Developing Your Writing Skills

Matt Heusser Matt Heusser Profile: Matt Heusser

Tags:
Project planning
requirements
Software
templates
Writing

Developing Writing SkillsWhen people create project plans, requirements, and other documents they often use a template. A template makes things easy. The author can fill in the project name, the date, who they are, the stakeholders, the technical team, the dependencies and the risks. At some point the author has to fill out the big box in the middle about what to actually do, but it’s easy enough to put in some fluff and click save. It’s even easier with tracking tools like Jira, LeanKit, or Pivotal tracker. No writing skills required.

Except we all know they are required. Describing what to build or how to build it, and communicating in a way that the other party actually gets is a skill. It can be done better or worse. Verbal communications is a skill, too, but that’s a different post.

Today I’d like to write about writing, with a few quick wins to develop writing skills.

Writing Skills: Start With Conscious Incompetence

The biggest problem with the template approach is what most people tout as a strength: It makes things easy. The author feels like they know where to start.

I prefer a blank piece of paper.

This will make some people very uncomfortable. They don’t know where to start.

That is good.

It means they’ve become aware of their own lack. Instead of furiously filling in boxes, they need to go figure out what to do.

If you want to improve your writing skills or want to challenge that business analyst sitting next to you, take out a blank sheet of paper and ask them to describe the next big chunk. You can both do it and compare notes — the areas where you disagree are the places the bugs will be found.

Eliminate Hand-Waving

“There are many kinds of testing tools, and many reasons you might choose them. The kind of testing tool you pick should be tailed by the needs of the team, which might change over time …”

You’ll notice the advice above really doesn’t say much. It could be that the author didn’t know what to write; more often these words are just the warmup. That’s okay, but once the piece is solid, take four hour off, then go back in and remove the  “warmup”, fluff material that doesn’t add value.

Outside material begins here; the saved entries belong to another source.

/-! ### Streams (R190, R198) -/

theorem ppOutputs_getElem? (c : Cfg) (p : PrepState) (xs : List Int) (i : Nat) :
    (ppOutputs c p xs)[i]? = xs[i]?.map fun x => (ppStep c (ppAfter c p (xs.take i)) x).2 := by
  induction xs generalizing p i with
  | nil => rfl
  | cons y ys ih =>
    cases i with
    | zero => rfl
    | succ i => exact ih (ppStep c p y).1 i

theorem ppAfter_append (c : Cfg) (p : PrepState) (xs ys : List Int) :
    ppAfter c p (xs ++ ys) = ppAfter c (ppAfter c p xs) ys := by
  induction xs generalizing p with
  | nil => rfl
  | cons x xs ih => exact ih (ppStep c p x).1

theorem ppOutputs_append (c : Cfg) (p : PrepState) (xs ys : List Int) :
    ppOutputs c p (xs ++ ys) = ppOutputs c p xs ++ ppOutputs c (ppAfter c p xs) ys := by
  induction xs generalizing p with
  | nil => rfl
  | cons x xs ih => exact congrArg (List.cons _) (ih (ppStep c p x).1)

theorem runAll_cons {i : Instr} {s t : State} (rest : List Instr) (h : exec i s = .next t) :
    runAll (i :: rest) s = runAll rest t := by
  rw [runAll, h]

/-- A stopped, configured block whose active channel has no BEGIN recorded is ready for PRE_STEP. -/
def PreReady (s : State) : Prop := s.fresh ∧ s.cfgValid = true ∧ s.run = false

theorem PreReady.atEnd {s : State} (h : PreReady s) : AtEnd s (s.cfgValid = true ∧ s.run = false) s.snapshot :=
  .inr ⟨h.1, h.2, rfl⟩

/-- PRE_STEP leaves the block ready for the next one. -/
theorem PreReady.next {s : State} (h : PreReady s) (x : Int) : PreReady ((effectPreStep x s).complete 0x20 none) := by
  refine ⟨fun w v sn hp => ?_, h.2⟩
  have hidle := (effectPreStep x s).complete_idle 0x20 none
  rw [show (effectPreStep x s).active = s.active from rfl] at hidle
  rw [show ((effectPreStep x s).complete 0x20 none).active = s.active from rfl, hidle] at hp
  cases hp

theorem preStep_result (s : State) (x : Int) :
    (((effectPreStep x s).complete 0x20 none).chan s.active).result = (ppStep s.act s.pp x).2 := by
  rw [show s.active = (effectPreStep x s).active from rfl, State.complete_chan]
  exact congrArg Channel.result (State.setResult_chan ({ s with pp := (ppStep s.act s.pp x).1 } : State) _)

/-- A run of PRE_STEP commands steps the committed state along the samples, and RESULTn holds the last output. -/
theorem runAll_preStep {s : State} (h : PreReady s) (xs : List Int) (x : Int) :
    ∃ t, runAll ((xs ++ [x]).map Instr.preStep) s = .next t ∧ t.pp = ppAfter s.act s.pp (xs ++ [x]) ∧
      some (t.chan s.active).result = (ppOutputs s.act s.pp (xs ++ [x]))[xs.length]? := by
  induction xs generalizing s with
  | nil => exact ⟨_, runAll_cons [] (preStep_runs x h.atEnd), rfl, congrArg some (preStep_result s x)⟩
  | cons y ys ih =>
    obtain ⟨t, ht, hpp, hout⟩ := ih (h.next y)
    exact ⟨t, (runAll_cons _ (preStep_runs y h.atEnd)).trans ht, hpp, hout⟩

/-- Settles O23: the outputs by the recursion of `ppOutputs`, the run of commands by induction on the samples. -/
theorem preprocessorStreamIsConsistent : Obligations.PreprocessorStreamIsConsistent := by
  unfold Obligations.PreprocessorStreamIsConsistent
  refine ⟨fun c p xs i x hx => ?_, fun c p xs ys => ⟨ppOutputs_append c p xs ys, ppAfter_append c p xs ys⟩,
    fun s xs x hfresh hcfg hrun => runAll_preStep ⟨hfresh, hcfg, hrun⟩ xs x⟩
  rw [ppOutputs_getElem?, hx]
  rfl

/-! ### Stage 5 and WIN_APPLY (R195, R197) -/

/-- Memory `t` is `m` with word `i` of WORK_RE set to `f i` and word `i` of WORK_IM to +0.0, for every `i` below `k`. -/
structure WorkSet (f : Nat → Word) (m : Memory) (k : Nat) (t : Memory) : Prop where
  re : ∀ i, i < k → t.word .workRe i = some (f i)
  im : ∀ i, i < k → t.word .workIm i = some f32Zero
  frame : SameOutside [(0x04000, k), (0x05000, k)] m t

theorem outside_work_iff {k off : Nat} : inBlocks [(0x04000, k), (0x05000, k)] off = false ↔
    (off < 0x4000 ∨ 0x4000 + 4 * k ≤ off) ∧ (off < 0x5000 ∨ 0x5000 + 4 * k ≤ off) := by
  rw [Bool.eq_false_iff]
  simp only [ne_eq, inBlocks_cons, inBlocks_nil, inBlock_iff, Bool.false_eq_true, or_false]
  omega

theorem workSet_zero (f : Nat → Word) (m : Memory) : WorkSet f m 0 m :=
  ⟨fun _ h => absurd h (Nat.not_lt_zero _), fun _ h => absurd h (Nat.not_lt_zero _), sameOutside_refl _ m⟩

/-- Setting one more word of each array. -/
theorem WorkSet.succ {f : Nat → Word} {m t : Memory} {k : Nat} {x : Word} (h : WorkSet f m k t) (hk : k < 1024)
    (hx : x = f k) : WorkSet f m (k + 1) (store .workIm k f32Zero (store .workRe k x t)) where
  re i hi := by
    have hlen : i < 1024 := by omega
    rw [word_store_other (a := .workRe) (b := .workIm) _ _ hlen hk (.inl (by decide))]
    by_cases hik : i = k
    · rw [hik, hx]
      exact word_store _ _ _ _
    · rw [word_store_other (a := .workRe) (b := .workRe) _ _ hlen hk (.inr hik)]
      exact h.re i (by omega)
  im i hi := by
    have hlen : i < 1024 := by omega
    by_cases hik : i = k
    · rw [hik]
      exact word_store _ _ _ _
    · rw [word_store_other (a := .workIm) (b := .workIm) _ _ hlen hk (.inr hik),
        word_store_other (a := .workIm) (b := .workRe) _ _ hlen hk (.inl (by decide))]
      exact h.im i (by omega)
  frame off ho := by
    rw [outside_work_iff] at ho
    rw [store_readByte_other _ _ (by simp only [Arr.off, Arr.base]; omega),
      store_readByte_other _ _ (by simp only [Arr.off, Arr.base]; omega)]
    exact h.frame off (outside_work_iff.2 (by omega))

/-- The window, and the words of WORK_RE not yet set, read as before. -/
theorem WorkSet.load {f : Nat → Word} {m t : Memory} {k i : Nat} {a : Arr} (h : WorkSet f m k t) (hi : i < 1024)
    (ha : a = .win ∨ a = .workRe ∧ k ≤ i) (hw : (m.word a i).isSome) : Machine.load a i t = .ok (m.val a i) := by
  rw [← load_val hw]
  refine load_congr (Memory.readWord_congr fun off hlo hhi => h.frame off (outside_work_iff.2 ?_))
  rcases ha with rfl | ⟨rfl, hk⟩
  · simp only [Arr.off, Arr.base] at hlo hhi
    omega
  · simp only [Arr.off, Arr.base] at hlo hhi
    omega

Your reader’s time is limited. Cover the most you can, in the least time.

Eliminate Passive Voice, Third Person, And Big Words.

“The software will be developed by January 10th.”

This is passive voice. The true subject of the sentence, the people that will develop the software, are left off. It can be appropriate in certain environments, like lab experiments, where the person doing the experiment is not known in advance. For software work, though, put the true subject center stage.

Likewise, when “use” will do, don’t write “utilize.” Avoid latin-rooted words that end in -ion (communication, distribution, qualification) and made-up words that were created by adding “-ize” to the end of a real work – for example, “productionalize”, which is an -ion word that has -ize added the end.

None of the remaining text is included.